== Required action ==
Consider the entries below. Count the lines holding the string "intro" and state the number only.

Data for review Start Marker

theorem execConsoleLine_keeps {z0 : State} (line : List Byte) (s : State) (h_s : z0.Keeps s) :
    State.Keeps.Ans z0 (execConsoleLine line s) := by
  unfold execConsoleLine
  try dsimp only
  repeat' first | (with_reducible first | assumption | apply ansNext | apply kIte | (refine kUpd ?_; assumption)) | split

theorem execConsoleTimeout_keeps {z0 : State} (s : State) (h_s : z0.Keeps s) :
    State.Keeps.Ans z0 (execConsoleTimeout s) := by
  unfold execConsoleTimeout
  try dsimp only
  repeat' first | (with_reducible first | assumption | apply ansNext | apply kIte | (refine kUpd ?_; assumption)) | split

theorem execOperatingTimeSlot_keeps {z0 : State} (s : State) (h_s : z0.Keeps s) :
    State.Keeps.Ans z0 (execOperatingTimeSlot s) := by
  unfold execOperatingTimeSlot
  try dsimp only
  with_reducible repeat' first | assumption | apply State.count_keeps | apply ansNext | apply kIte | (refine kUpd ?_; assumption)

/-! ### Machine/Keys.lean -/

theorem State.reportKeys_keeps {z0 : State} (s : State) (h_s : z0.Keeps s) :
    z0.Keeps (State.reportKeys s) := by
  unfold State.reportKeys
  try dsimp only
  with_reducible repeat' first | assumption | apply State.report_keeps

theorem keyRefused_keeps {z0 : State} (s : State) (r : Req) (st : Status) (h_s : z0.Keeps s) :
    z0.Keeps (keyRefused s r st) := by
  unfold keyRefused
  try dsimp only
  with_reducible repeat' first | assumption | apply State.raise_keeps | apply State.count_keeps | apply kIte

theorem execKeyLoad_keeps {z0 : State} (m : Nat) (s : State) (h_s : z0.Keeps s) :
    State.Keeps.Ans z0 (execKeyLoad m s) := by
  unfold execKeyLoad
  try dsimp only
  repeat' first
    | (with_reducible first
       | assumption | intro _ | apply State.command_keeps | apply keyRefused_keeps | apply State.putKey_keeps
       | apply State.reportKeys_keeps | apply endDone | apply endIte)
    | split

theorem execKeyRotate_keeps {z0 : State} (m : Nat) (s : State) (h_s : z0.Keeps s) :
    State.Keeps.Ans z0 (execKeyRotate m s) := by
  unfold execKeyRotate
  try dsimp only
  repeat' first
    | (with_reducible first
       | assumption | intro _ | apply State.command_keeps | apply keyRefused_keeps | apply State.putKey_keeps | apply State.wr_keeps
       | apply State.arm_keeps | apply endDone)
    | dsimp only
    | (with_reducible refine kUpd ?_; with_reducible assumption)
    | split

theorem execKeyErase_keeps {z0 : State} (m : Nat) (s : State) (h_s : z0.Keeps s) :
    State.Keeps.Ans z0 (execKeyErase m s) := by
  unfold execKeyErase
  try dsimp only
  with_reducible repeat' first
    | assumption | intro _ | apply State.command_keeps | apply State.putKey_keeps | apply State.wr_keeps | apply State.reportKeys_keeps
    | apply endDone | apply kIte | (refine kUpd ?_; apply State.putKey_keeps)

theorem execKeyStatus_keeps {z0 : State} (m : Nat) (s : State) (h_s : z0.Keeps s) :
    State.Keeps.Ans z0 (execKeyStatus m s) := by
  unfold execKeyStatus
  try dsimp only
  with_reducible repeat' first | assumption | intro _ | apply State.command_keeps | apply endDone

theorem State.unlockKey_keeps {z0 : State} (s : State) (id : Nat) (h_s : z0.Keeps s) :
    z0.Keeps (State.unlockKey s id) := by
  unfold State.unlockKey
  try dsimp only
  with_reducible repeat' first | assumption | apply State.putKey_keeps

theorem execKeyUnlock_keeps {z0 : State} (m : Nat) (s : State) (h_s : z0.Keeps s) :
    State.Keeps.Ans z0 (execKeyUnlock m s) := by
  unfold execKeyUnlock
  try dsimp only
  with_reducible repeat' first
    | assumption | intro _ | apply State.command_keeps | apply State.unlockKey_keeps | apply State.sendAll_keeps | apply endDone
    | apply kIte

theorem State.rekeyDone_keeps {z0 : State} (s : State) (w : Rekey) (h_s : z0.Keeps s) :
    z0.Keeps (State.rekeyDone s w) := by
  unfold State.rekeyDone
  try dsimp only
  with_reducible repeat' first
    | assumption | apply State.wr_keeps | apply State.disarm_keeps | apply State.raise_keeps | apply State.reportKeys_keeps
    | (refine kUpd ?_; apply State.putKey_keeps)

theorem State.walkNode_keeps {z0 : State} (s : State) (w : Rekey) (h_s : z0.Keeps s) :
    z0.Keeps (State.walkNode s w) := by
  unfold State.walkNode
  try dsimp only
  repeat' first
    | (with_reducible first | assumption | apply State.rekeyDone_keeps | apply State.selvedgePast_keeps | apply State.startConv_keeps | apply kIte)
    | split

theorem execRekeyNode_keeps {z0 : State} (s : State) (h_s : z0.Keeps s) :
    State.Keeps.Ans z0 (execRekeyNode s) := by
  unfold execRekeyNode
  try dsimp only
  repeat' first | (with_reducible first | assumption | apply State.walkNode_keeps | apply ansNext) | split

theorem execSelvedgeCheckpoint_keeps {z0 : State} (s : State) (h_s : z0.Keeps s) :
    State.Keeps.Ans z0 (execSelvedgeCheckpoint s) := by
  unfold execSelvedgeCheckpoint
  try dsimp only
  repeat' first
    | (with_reducible first | assumption | intro _ | apply State.periodic_keeps | apply ansNext | (refine kUpd ?_; assumption))
    | split

theorem State.jtagOpen_keeps {z0 : State} (s : State) (scope : Nat) (h_s : z0.Keeps s) :
    z0.Keeps (State.jtagOpen s scope) := by
  unfold State.jtagOpen
  try dsimp only
  with_reducible repeat' first
    | assumption | apply State.setFld_keeps | apply State.raise_keeps | apply State.reportKeys_keeps | apply kIte
    | (refine kUpd ?_; apply State.raise_keeps)

theorem State.jtagLock_keeps {z0 : State} (s : State) (h_s : z0.Keeps s) :
    z0.Keeps (State.jtagLock s) := by
  unfold State.jtagLock
  try dsimp only
  with_reducible repeat' first | assumption | apply State.setFld_keeps

theorem execJtagUnlock_keeps {z0 : State} (m : Nat) (s : State) (h_s : z0.Keeps s) :
    State.Keeps.Ans z0 (execJtagUnlock m s) := by
  unfold execJtagUnlock
  try dsimp only
  with_reducible repeat' first | assumption | intro _ | apply State.command_keeps | apply State.jtagOpen_keeps | apply endDone

theorem execJtagLock_keeps {z0 : State} (m : Nat) (s : State) (h_s : z0.Keeps s) :
    State.Keeps.Ans z0 (execJtagLock m s) := by
  unfold execJtagLock
  try dsimp only
  with_reducible repeat' first | assumption | intro _ | apply State.command_keeps | apply State.jtagLock_keeps | apply endDone

theorem execJtagNonceRead_keeps {z0 : State} (s : State) (h_s : z0.Keeps s) :
    State.Keeps.Ans z0 (execJtagNonceRead s) := by
  unfold execJtagNonceRead
  try dsimp only
  with_reducible repeat' first | assumption | apply ansNext | (refine kUpd ?_; apply State.draw256_keeps)

theorem State.jtagFail_keeps {z0 : State} (s : State) (h_s : z0.Keeps s) :
    z0.Keeps (State.jtagFail s) := by
  unfold State.jtagFail
  try dsimp only
  with_reducible repeat' first
    | assumption | apply State.setFld_keeps | apply State.setFlag_keeps | apply State.alarm_keeps | apply kIte
    | (refine kUpd ?_; apply State.setFld_keeps)

theorem execJtagUnlockSig_keeps {z0 : State} (scope : Nat) (key : Nat) (sig : List Byte) (s : State) (h_s : z0.Keeps s) :
    State.Keeps.Ans z0 (execJtagUnlockSig scope key sig s) := by
  unfold execJtagUnlockSig
  try dsimp only
  repeat' first
    | (with_reducible first
       | assumption | apply State.jtagFail_keeps | apply State.jRefuse_keeps | apply State.jChange_keeps | apply State.setFld_keeps
       | apply State.jtagOpen_keeps | apply ansWithin | (refine kUpd ?_; assumption))
    | split

theorem execJtagCloseExpire_keeps {z0 : State} (s : State) (h_s : z0.Keeps s) :
    State.Keeps.Ans z0 (execJtagCloseExpire s) := by
  unfold execJtagCloseExpire
  try dsimp only
  repeat' first
    | (with_reducible first
       | assumption | apply State.clrFlag_keeps | apply State.setFld_keeps | apply ansNext | apply kIte | (refine kUpd ?_; assumption))
    | split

Data for review End Marker

== Result for this exercise ==
8